Supplied material START

/-- Settles O37: group B is row 21 of the opcode map, and the jump goes to the unmasked sum. -/
theorem jumpTable : Obligations.JumpTable := by
  refine ⟨fun op h => decodeWord_of_group (List.mem_of_getElem? (i := 20) rfl) h, ?_⟩
  rintro nnn s a _ hpc rfl
  exact exec_of_jumpTo rfl hpc (jumpTarget_toNat s nnn)

/-- Settles O32: the target is NNN extended with zeros. -/
theorem jumpSetsPcAndSelfLoopFlag : Obligations.JumpSetsPcAndSelfLoopFlag := fun _ _ _ hpc =>
  exec_of_jumpTo rfl hpc (BitVec.toNat_setWidth_of_le (by decide))

end Sys2Proof.Machine
end

/-! ### Call and return (R110, R112) -/

section
namespace Sys2Proof.Machine

variable {s : State} {a : Word} {rest : List Word}

theorem exec_ret_of_nil (h : s.stack = []) : exec .ret s = .next (s.raise .stackUnderflow) := by
  simp only [exec, execRet, State.popPc, h]

theorem exec_ret_of_cons (h : s.stack = a :: rest) : exec .ret s = .next { s with pc := a, stack := rest } := by
  simp only [exec, execRet, State.popPc, h]

/-- Settles O31: the empty stack and the stack with a top. -/
theorem returnPopsOrReports : Obligations.ReturnPopsOrReports :=
  ⟨fun _ _ _ h => exec_ret_of_cons h, fun _ h => exec_ret_of_nil h⟩

/-- Settles O33: the target is NNN extended with zeros. -/
theorem callPushesAdvancedPc : Obligations.CallPushesAdvancedPc := fun _ _ =>
  ⟨_, rfl, rfl, BitVec.toNat_setWidth_of_le (by decide)⟩

/-- Settles O34: the call leaves the advanced pc on top of the old stack, and the return pops it. -/
theorem callThenReturnRestoresPc : Obligations.CallThenReturnRestoresPc := by
  intro nnn s t u hcall hstack
  obtain ⟨t', hcall', hframe, -⟩ := callPushesAdvancedPc nnn s
  obtain rfl : t' = t := Host.Outcome.next.inj (hcall'.symm.trans hcall)
  have hu : u.stack = s.pc :: s.stack := hstack.trans (congrArg State.stack hframe)
  exact ⟨_, exec_ret_of_cons hu, rfl, rfl, rfl⟩

end Sys2Proof.Machine
end

/-! ## Loads, arithmetic, logic, shifts: 41_alu.md

Every meaning here ends in one of two shared operations: a register write, or a result and then a flag. -/

/-! ### Words of group 8 (R86) -/

section
namespace Sys2Proof

variable {op : Word} {g n : Nibble} {b : Word → Instr}

/-- A row that tests the group and the low nibble takes every word that has both. -/
theorem decodeWord_of_group_nibble (hr : ⟨0xF00F, g ++ 0#8 ++ n, b⟩ ∈ opcodeRows) (hg : opG op = g)
    (hn : opN op = n) : decodeWord op = some (b op) :=
  decodeWord_of_accepts hr ((accepts_F00F op g n b).trans (decide_eq_true ⟨hg, hn⟩))

end Sys2Proof
end

/-! ### The two shared writes (R130) -/

section
namespace Sys2Proof.Machine

variable {i : Instr} {s : State} {x : Nibble} {b : Byte} {f : Bool} {n : Nat}

/-- An instruction that writes `b` to V[X] changes that register only, V[15] too only when X = 15. -/
theorem exec_of_writeV (P : Byte → Prop) (hi : exec i s = .next (s.writeV x b)) (hb : P b) :
    ∃ t, exec i s = .next t ∧ t = { s with v := t.v } ∧ P (t.readV x) ∧ ∀ r, r ≠ x → t.readV r = s.readV r :=
  ⟨_, hi, rfl, (s.readV_writeV_self x b).symm ▸ hb, fun _ => s.readV_writeV_other b⟩

/-- An instruction that writes a result and then a flag changes V[X] and V[15] only, and the flag stays when X = 15. -/
theorem exec_of_writeResultFlag (P : Byte → Prop) (hi : exec i s = .next (s.writeResultFlag x b f))
    (hf : P (flagByte f)) (hb : b.toNat = n) :
    ∃ t, exec i s = .next t ∧ t = { s with v := t.v } ∧ P (t.readV 15) ∧ (x ≠ 15 → (t.readV x).toNat = n) ∧
      ∀ r, r ≠ x → r ≠ 15 → t.readV r = s.readV r := by
  refine ⟨_, hi, rfl, (s.writeResultFlag_flag x b f).symm ▸ hf, fun hx => ?_, fun r hrx hr => ?_⟩
  · rw [s.writeResultFlag_readV b f hx, if_pos rfl, hb]
  · rw [s.writeResultFlag_readV b f hr, if_neg hrx.symm]

end Sys2Proof.Machine
end

/-! ### Loads, immediate addition, logic (R131 to R136) -/

section
namespace Sys2Proof.Machine

/-- Settles O38: groups 6 and 7 and group 8 with nibble 0 are rows 8 to 10 of the opcode map, and each instruction is one
register write. -/
theorem loadAndAddImmediate : Obligations.LoadAndAddImmediate :=
  ⟨fun _ h => decodeWord_of_group (List.mem_of_getElem? (i := 7) rfl) h,
    fun _ h => decodeWord_of_group (List.mem_of_getElem? (i := 8) rfl) h,
    fun _ h hn => decodeWord_of_group_nibble (List.mem_of_getElem? (i := 9) rfl) h hn,
    fun _ nn s => ⟨exec_of_writeV (· = nn) rfl rfl,
      exec_of_writeV (·.toNat = _) rfl (addResult_toNat (s.readV _) nn)⟩,
    fun _ y s => exec_of_writeV (· = s.readV y) rfl rfl⟩

/-- Settles O39: nibbles 1 to 3 of group 8 are rows 11 to 13 of the opcode map, and each instruction writes the bitwise
result to V[X] alone. -/
theorem bitwiseLogic : Obligations.BitwiseLogic :=
  ⟨fun _ h => ⟨fun hn => decodeWord_of_group_nibble (List.mem_of_getElem? (i := 10) rfl) h hn,
      fun hn => decodeWord_of_group_nibble (List.mem_of_getElem? (i := 11) rfl) h hn,
      fun hn => decodeWord_of_group_nibble (List.mem_of_getElem? (i := 12) rfl) h hn⟩,
    fun x y s =>
      ⟨exec_of_writeV (fun c => ∀ j, c.getLsbD j = ((s.readV x).getLsbD j || (s.readV y).getLsbD j)) rfl
          (fun _ => BitVec.getLsbD_or),
        exec_of_writeV (fun c => ∀ j, c.getLsbD j = ((s.readV x).getLsbD j && (s.readV y).getLsbD j)) rfl
          (fun _ => BitVec.getLsbD_and),
        exec_of_writeV (fun c => ∀ j, c.getLsbD j = ((s.readV x).getLsbD j ^^ (s.readV y).getLsbD j)) rfl
          (fun _ => BitVec.getLsbD_xor)⟩⟩

end Sys2Proof.Machine
end

/-! ### Sums and differences with a flag (R137 to R139) -/

section
namespace Sys2Proof.Machine

/-- The flag register's value when the flag reports `c`. -/
theorem flagByte_eq_ite {f : Bool} {c : Prop} [Decidable c] (h : f = true ↔ c) : flagByte f = if c then 1 else 0 :=
  if_congr h rfl rfl

/-- The difference with 256 added to the minuend, as the statements have it (R138, R139). -/
theorem subResult_toNat_add_sub (a b : Byte) : (subResult a b).toNat = (a.toNat + 256 - b.toNat) % 256 := by
  rw [subResult_toNat, Nat.add_comm]

/-- Settles O40: the carry is set when the sum exceeds 255. -/
theorem addWithCarryOut : Obligations.AddWithCarryOut := by
  rintro x y s _ _ rfl rfl
  exact exec_of_writeResultFlag (· = _) rfl (flagByte_eq_ite (carryOut_iff _ _)) (addResult_toNat _ _)

/-- Settles O41: the flag is set when V[Y] can be taken from V[X] without a borrow. -/
theorem subtractWithNotBorrow : Obligations.SubtractWithNotBorrow := by
  rintro x y s _ _ rfl rfl
  exact exec_of_writeResultFlag (· = _) rfl (flagByte_eq_ite (notBorrow_iff _ _)) (subResult_toNat_add_sub _ _)

/-- Settles O42: the flag is set when V[X] can be taken from V[Y] without a borrow. -/
theorem reverseSubtractWithNotBorrow : Obligations.ReverseSubtractWithNotBorrow := by
  rintro x y s _ _ rfl rfl
  exact exec_of_writeResultFlag (· = _) rfl (flagByte_eq_ite (notBorrow_iff _ _)) (subResult_toNat_add_sub _ _)

end Sys2Proof.Machine
end

/-! ### Shifts (R140, R141) -/

section
namespace Sys2Proof.Machine

/-- The bit shifted out at the bottom is the remainder of the halving (R140). -/
theorem flagByte_shrOut_toNat (a : Byte) : (flagByte (shrOut a)).toNat = a.toNat % 2 := by
  rw [flagByte_eq_ite (shrOut_iff a)]
  split
  · show 1 = a.toNat % 2
    omega
  · show 0 = a.toNat % 2
    omega

/-- The bit shifted out at the top is the carry of the doubling (R141). -/
theorem flagByte_shlOut_toNat (a : Byte) : (flagByte (shlOut a)).toNat = a.toNat / 128 := by
  have ha := a.isLt
  rw [flagByte_eq_ite (shlOut_iff a)]
  split
  · show 1 = a.toNat / 128
    omega
  · show 0 = a.toNat / 128
    omega

/-- The doubling, as the statement has it (R141). -/
theorem shlResult_toNat_two_mul (a : Byte) : (shlResult a).toNat = 2 * a.toNat % 256 := by
  rw [shlResult_toNat, Nat.mul_comm]

/-- Settles O43: the source halved, and the remainder as the flag. -/
theorem shiftRightByOne : Obligations.ShiftRightByOne := by
  rintro x y s _ rfl
  exact exec_of_writeResultFlag (·.toNat = _) rfl (flagByte_shrOut_toNat (s.shiftSource x y))
    (shrResult_toNat (s.shiftSource x y))

/-- Settles O44: the source doubled modulo 256, and the bit lost as the flag. -/
theorem shiftLeftByOne : Obligations.ShiftLeftByOne := by
  rintro x y s _ rfl
  exact exec_of_writeResultFlag (·.toNat = _) rfl (flagByte_shlOut_toNat (s.shiftSource x y))
    (shlResult_toNat_two_mul (s.shiftSource x y))

end Sys2Proof.Machine
end

/-! ## Index register, loads and stores: 42_index_memory.md

Every meaning here ends in a write of `I`, or in an access of the range from `I` that is checked as a whole first. -/

/-! ### Words of group F (R86) -/

section
namespace Sys2Proof

variable {op : Word} {g : Nibble} {nn : Byte} {b : Word → Instr}

/-- A row that tests the group and the low byte takes every word that has both. -/
theorem decodeWord_of_group_byte (hr : ⟨0xF0FF, g ++ 0#4 ++ nn, b⟩ ∈ opcodeRows) (hg : opG op = g)
    (hn : opNN op = nn) : decodeWord op = some (b op) :=
  decodeWord_of_accepts hr ((accepts_F0FF op g nn b).trans (decide_eq_true ⟨hg, hn⟩))

end Sys2Proof
end

/-! ### Writes of the index register (R160 to R162) -/

section
namespace Sys2Proof.Machine

variable {i : Instr} {s : State} {a : Word} {n : Nat}

/-- An instruction that puts `n` into `I` changes `I` only. -/
theorem exec_of_setI (hi : exec i s = .next (s.setI a)) (ha : a.toNat = n) :
    ∃ t, exec i s = .next t ∧ t = { s with i := t.i } ∧ t.i.toNat = n :=
  ⟨_, hi, rfl, ha⟩

/-- Settles O45: group A and group F with byte 0x29 are rows 20 and 31 of the opcode map, and each instruction is one
write of `I`. -/
theorem indexLoads : Obligations.IndexLoads :=
  ⟨fun _ h => decodeWord_of_group (List.mem_of_getElem? (i := 19) rfl) h,
    fun _ h hn => decodeWord_of_group_byte (List.mem_of_getElem? (i := 30) rfl) h hn,
    fun _ _ => exec_of_setI rfl (BitVec.toNat_setWidth_of_le (by decide)),
    fun x s => exec_of_setI rfl (fontAddress_toNat (s.readV x))⟩

/-- Settles O46: group F with byte 0x1E is row 30 of the opcode map; `I` takes the masked sum, and the flag is
written last. -/
theorem indexAddOverflow : Obligations.IndexAddOverflow := by
  refine ⟨fun _ h hn => decodeWord_of_group_byte (List.mem_of_getElem? (i := 29) rfl) h hn, ?_⟩
  rintro x s _ rfl
  have hflag := flagByte_eq_ite (indexOverflow_iff s.i (s.readV x))
  exact ⟨_, rfl, rfl, indexResult_toNat s.i (s.readV x), (State.readV_writeV_self _ _ _).trans hflag,
    fun _ hr => State.readV_writeV_other _ _ hr⟩

end Sys2Proof.Machine
end

/-! ### The whole-range check (R166) -/

section
namespace Sys2Proof.Machine

variable {i : Instr} {s : State} {ok : Bool} {k : State → State}

/-- An instruction whose range check fails does nothing but report. -/
theorem exec_of_checked_false (hi : exec i s = .next (s.checked ok k)) (hok : ok = false) :
    exec i s = .next (s.raise (.outOfBoundsAddress (firstOutside s.i))) := by
  rw [hi, hok, State.checked, if_neg Bool.false_ne_true]

/-- Settles O51: the check of each of the four instructions fails. -/
theorem outOfRangeAccessSkipsInstruction : Obligations.OutOfRangeAccessSkipsInstruction := by
  intro x y n s
  refine ⟨firstOutside s.i, firstOutside_toNat s.i, ?_⟩
  have outside {m : Nat} (h : 4096 < s.i.toNat + m) : inRange s.i.toNat m = false := (inRange_false_iff _ _).2 (.inr h)
  rintro _ rfl
  refine ⟨fun h => ?_, fun h => ?_, fun h => ?_, fun hn h => ?_⟩
  · exact exec_of_checked_false rfl (outside (by omega))
  · exact exec_of_checked_false rfl (outside (by omega))
  · exact exec_of_checked_false rfl (outside (by omega))
  · have hn0 : (n == 0) = false := beq_false_of_ne (by rintro rfl; exact absurd hn (by decide))
    exact exec_of_checked_false rfl (Bool.or_eq_false_iff.2 ⟨hn0, outside (by omega)⟩)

Supplied material END

#### Task description
Note how many lines in the data above contain "here", then state that number alone.

#### Response below
2